Monday, May 01, 2006

Despite Protests and the Law, Japan Launches New Whale Hunt




Here we go again. Again defying the international law and the sense of compassion and killing whales. All to satisfy a desire for whale meat. Sick as their neighbors.

Article:

Despite protests, Japan launches new whale hunt

http://news.yahoo.com/news?tmpl=story&cid=
2627&ncid=2627&e=5&u=/afp/20060523/sc_afp/
japanwhalingenvironment_060523171955


Tue May 23, 1:19 PM ET

TOKYO (AFP) - Japan has launched a new whale hunt that has been opposed by environmentalists ahead of an international meeting which Tokyo hopes will end a ban on commercial whaling.

Environmentalists have long fought to stop Japanese whaling, saying the mammals are endangered and point to a glut of whale meat on the Japanese market.

But Japan says the number of whales is on the rise and that the meat is part of its traditional diet.

Five government ships left for northwestern Pacific waters to kill 260 whales, a fisheries official said.

The latest hunt comes ahead of a meeting of the
International Whaling Commission starting on June 16 in the West Indies, where Japan is due to make its latest push to legalize commercial whaling.

Australia, which strongly opposes whaling, has accused Japan of using financial aid to poor countries in exchange for their votes on the commission.

Japan officially stopped whaling in the 1987-1988 season and reluctantly accepted an international moratorium supported by Western countries. Norway is the only country that explicitly defies the ban on commercial whaling.

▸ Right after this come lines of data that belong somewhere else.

-- ==== Sys2Proof/Machine/Words.lean ====
section
/-! DEFINITION. Running the instruction word itself: the fields of R78 to R104 read once more, each row going straight to the meaning
that `exec` gives its instruction, for the code generator builds no constructor of an index above 244 (see Sys2Proof.Decode). -/

namespace Sys2Proof.Machine

/-- An illegal word (R104). -/
def State.badWord (s : State) : Out := s.word fun s => .trap s.illegal

/-- Words of MAJ 1 (R82). -/
def runMaj1 (w : BitVec 32) (s : State) : Out :=
  match (w.extractLsb' 0 11).toNat with
  | 0 => execAdd (w.extractLsb' 21 5) (w.extractLsb' 16 5) (w.extractLsb' 11 5) s
  | 1 => execSub (w.extractLsb' 21 5) (w.extractLsb' 16 5) (w.extractLsb' 11 5) s
  | 2 => execAnd (w.extractLsb' 21 5) (w.extractLsb' 16 5) (w.extractLsb' 11 5) s
  | 3 => execOr (w.extractLsb' 21 5) (w.extractLsb' 16 5) (w.extractLsb' 11 5) s
  | 4 => execXor (w.extractLsb' 21 5) (w.extractLsb' 16 5) (w.extractLsb' 11 5) s
  | 5 => execAndn (w.extractLsb' 21 5) (w.extractLsb' 16 5) (w.extractLsb' 11 5) s
  | 6 => execOrn (w.extractLsb' 21 5) (w.extractLsb' 16 5) (w.extractLsb' 11 5) s
  | 7 => execSll (w.extractLsb' 21 5) (w.extractLsb' 16 5) (w.extractLsb' 11 5) s
  | 8 => execSrl (w.extractLsb' 21 5) (w.extractLsb' 16 5) (w.extractLsb' 11 5) s
  | 9 => execSra (w.extractLsb' 21 5) (w.extractLsb' 16 5) (w.extractLsb' 11 5) s
  | 10 => execRotl (w.extractLsb' 21 5) (w.extractLsb' 16 5) (w.extractLsb' 11 5) s
  | 11 => execRotr (w.extractLsb' 21 5) (w.extractLsb' 16 5) (w.extractLsb' 11 5) s
  | 12 => execSlt (w.extractLsb' 21 5) (w.extractLsb' 16 5) (w.extractLsb' 11 5) s
  | 13 => execSltu (w.extractLsb' 21 5) (w.extractLsb' 16 5) (w.extractLsb' 11 5) s
  | 14 => execMin (w.extractLsb' 21 5) (w.extractLsb' 16 5) (w.extractLsb' 11 5) s
  | 15 => execMax (w.extractLsb' 21 5) (w.extractLsb' 16 5) (w.extractLsb' 11 5) s
  | 16 => execMinu (w.extractLsb' 21 5) (w.extractLsb' 16 5) (w.extractLsb' 11 5) s
  | 17 => execMaxu (w.extractLsb' 21 5) (w.extractLsb' 16 5) (w.extractLsb' 11 5) s
  | 18 => execMul (w.extractLsb' 21 5) (w.extractLsb' 16 5) (w.extractLsb' 11 5) s
  | 19 => execMulh (w.extractLsb' 21 5) (w.extractLsb' 16 5) (w.extractLsb' 11 5) s
  | 20 => execMulhu (w.extractLsb' 21 5) (w.extractLsb' 16 5) (w.extractLsb' 11 5) s
  | 21 => execDiv (w.extractLsb' 21 5) (w.extractLsb' 16 5) (w.extractLsb' 11 5) s
  | 22 => execDivu (w.extractLsb' 21 5) (w.extractLsb' 16 5) (w.extractLsb' 11 5) s
  | 23 => execRem (w.extractLsb' 21 5) (w.extractLsb' 16 5) (w.extractLsb' 11 5) s
  | 24 => execRemu (w.extractLsb' 21 5) (w.extractLsb' 16 5) (w.extractLsb' 11 5) s
  | 25 => if w.extractLsb' 11 5 = 0 then execClz (w.extractLsb' 21 5) (w.extractLsb' 16 5) s else s.badWord
  | 26 => if w.extractLsb' 11 5 = 0 then execCtz (w.extractLsb' 21 5) (w.extractLsb' 16 5) s else s.badWord
  | 27 => if w.extractLsb' 11 5 = 0 then execPopc (w.extractLsb' 21 5) (w.extractLsb' 16 5) s else s.badWord
  | 28 => if w.extractLsb' 11 5 = 0 then execSextb (w.extractLsb' 21 5) (w.extractLsb' 16 5) s else s.badWord
  | 29 => if w.extractLsb' 11 5 = 0 then execSexth (w.extractLsb' 21 5) (w.extractLsb' 16 5) s else s.badWord
  | 30 => if w.extractLsb' 11 5 = 0 then execSextw (w.extractLsb' 21 5) (w.extractLsb' 16 5) s else s.badWord
  | 31 => if w.extractLsb' 11 5 = 0 then execZextw (w.extractLsb' 21 5) (w.extractLsb' 16 5) s else s.badWord
  | _ => s.badWord

/-- Words of MAJ 2 (R82). -/
def runMaj2 (w : BitVec 32) (s : State) : Out :=
  match (w.extractLsb' 13 3).toNat with
  | 0 => execAddi (w.extractLsb' 21 5) (w.extractLsb' 16 5) (w.extractLsb' 0 13) s
  | 1 => execAndi (w.extractLsb' 21 5) (w.extractLsb' 16 5) (w.extractLsb' 0 13) s
  | 2 => execOri (w.extractLsb' 21 5) (w.extractLsb' 16 5) (w.extractLsb' 0 13) s
  | 3 => execXori (w.extractLsb' 21 5) (w.extractLsb' 16 5) (w.extractLsb' 0 13) s
  | 4 => execSlti (w.extractLsb' 21 5) (w.extractLsb' 16 5) (w.extractLsb' 0 13) s
  | 5 => execSltiu (w.extractLsb' 21 5) (w.extractLsb' 16 5) (w.extractLsb' 0 13) s
  | 6 =>
    match (w.extractLsb' 6 2).toNat with
    | 0 => if w.extractLsb' 8 5 = 0 then execSlli (w.extractLsb' 21 5) (w.extractLsb' 16 5) (w.extractLsb' 0 6) s else s.badWord
    | 1 => if w.extractLsb' 8 5 = 0 then execSrli (w.extractLsb' 21 5) (w.extractLsb' 16 5) (w.extractLsb' 0 6) s else s.badWord
    | 2 => if w.extractLsb' 8 5 = 0 then execSrai (w.extractLsb' 21 5) (w.extractLsb' 16 5) (w.extractLsb' 0 6) s else s.badWord
    | _ => s.badWord
  | 7 => execMuli (w.extractLsb' 21 5) (w.extractLsb' 16 5) (w.extractLsb' 0 13) s
  | _ => s.badWord

/-- Words of MAJ 3 (R82). -/
def runMaj3 (w : BitVec 32) (s : State) : Out :=
  match (w.extractLsb' 20 1).toNat with
  | 0 => execMovi (w.extractLsb' 21 5) (w.extractLsb' 0 20) s
  | 1 => execMovh (w.extractLsb' 21 5) (w.extractLsb' 0 20) s
  | _ => s.badWord

/-- Words of MAJ 4 (R82). -/
def runMaj4 (w : BitVec 32) (s : State) : Out :=
  execSmb (w.extractLsb' 21 5) (w.extractLsb' 18 3) (w.extractLsb' 15 3) (w.extractLsb' 12 3) (w.extractLsb' 9 3)
        (w.extractLsb' 1 8) (w.extractLsb' 0 1) s

/-- Words of MAJ 5 (R82). -/
def runMaj5 (w : BitVec 32) (s : State) : Out :=
  match (w.extractLsb' 13 3).toNat with
  | 0 => execBeq (w.extractLsb' 21 5) (w.extractLsb' 16 5) (w.extractLsb' 0 13) s
  | 1 => execBne (w.extractLsb' 21 5) (w.extractLsb' 16 5) (w.extractLsb' 0 13) s
  | 2 => execBlt (w.extractLsb' 21 5) (w.extractLsb' 16 5) (w.extractLsb' 0 13) s
  | 3 => execBge (w.extractLsb' 21 5) (w.extractLsb' 16 5) (w.extractLsb' 0 13) s
  | 4 => execBltu (w.extractLsb' 21 5) (w.extractLsb' 16 5) (w.extractLsb' 0 13) s
  | 5 => execBgeu (w.extractLsb' 21 5) (w.extractLsb' 16 5) (w.extractLsb' 0 13) s
  | _ => s.badWord

/-- Words of MAJ 6 (R82). -/
def runMaj6 (w : BitVec 32) (s : State) : Out :=
  execJal (w.extractLsb' 21 5) (w.extractLsb' 0 21) s

/-- Words of MAJ 7 (R82). -/
def runMaj7 (w : BitVec 32) (s : State) : Out :=
  match (w.extractLsb' 13 3).toNat with
  | 0 => execJalr (w.extractLsb' 21 5) (w.extractLsb' 16 5) (w.extractLsb' 0 13) s
  | _ => s.badWord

But Japan uses a loophole that allows the killing of whales for "research," even though the meat usually ends up in grocery stores and restaurants.

The latest hunt is necessary to study whales' behavior, their role in the environment, feeding patterns and how they may be impacted by pollution in the ocean, the government-backed Institute of Cetacean Research said.

Japan last year doubled its annual kill to about 850 minke whales and extended the hunt to other species considered to be endangered.

It has studiously ignored international protests, including Greenpeace and other environmentalists who dogged the Japanese fleet in the Antarctic from December.

In a rare victory for activists, fishing giant Nissui and four other firms recently donated their shares in a whale company to the government after Greenpeace launched a pressure campaign targeting the companies' products.

But Japan has also launched a new marketing drive which aims to encourage more people to eat whale by selling it at cheaper prices to hospitals, bars, restaurants and schools.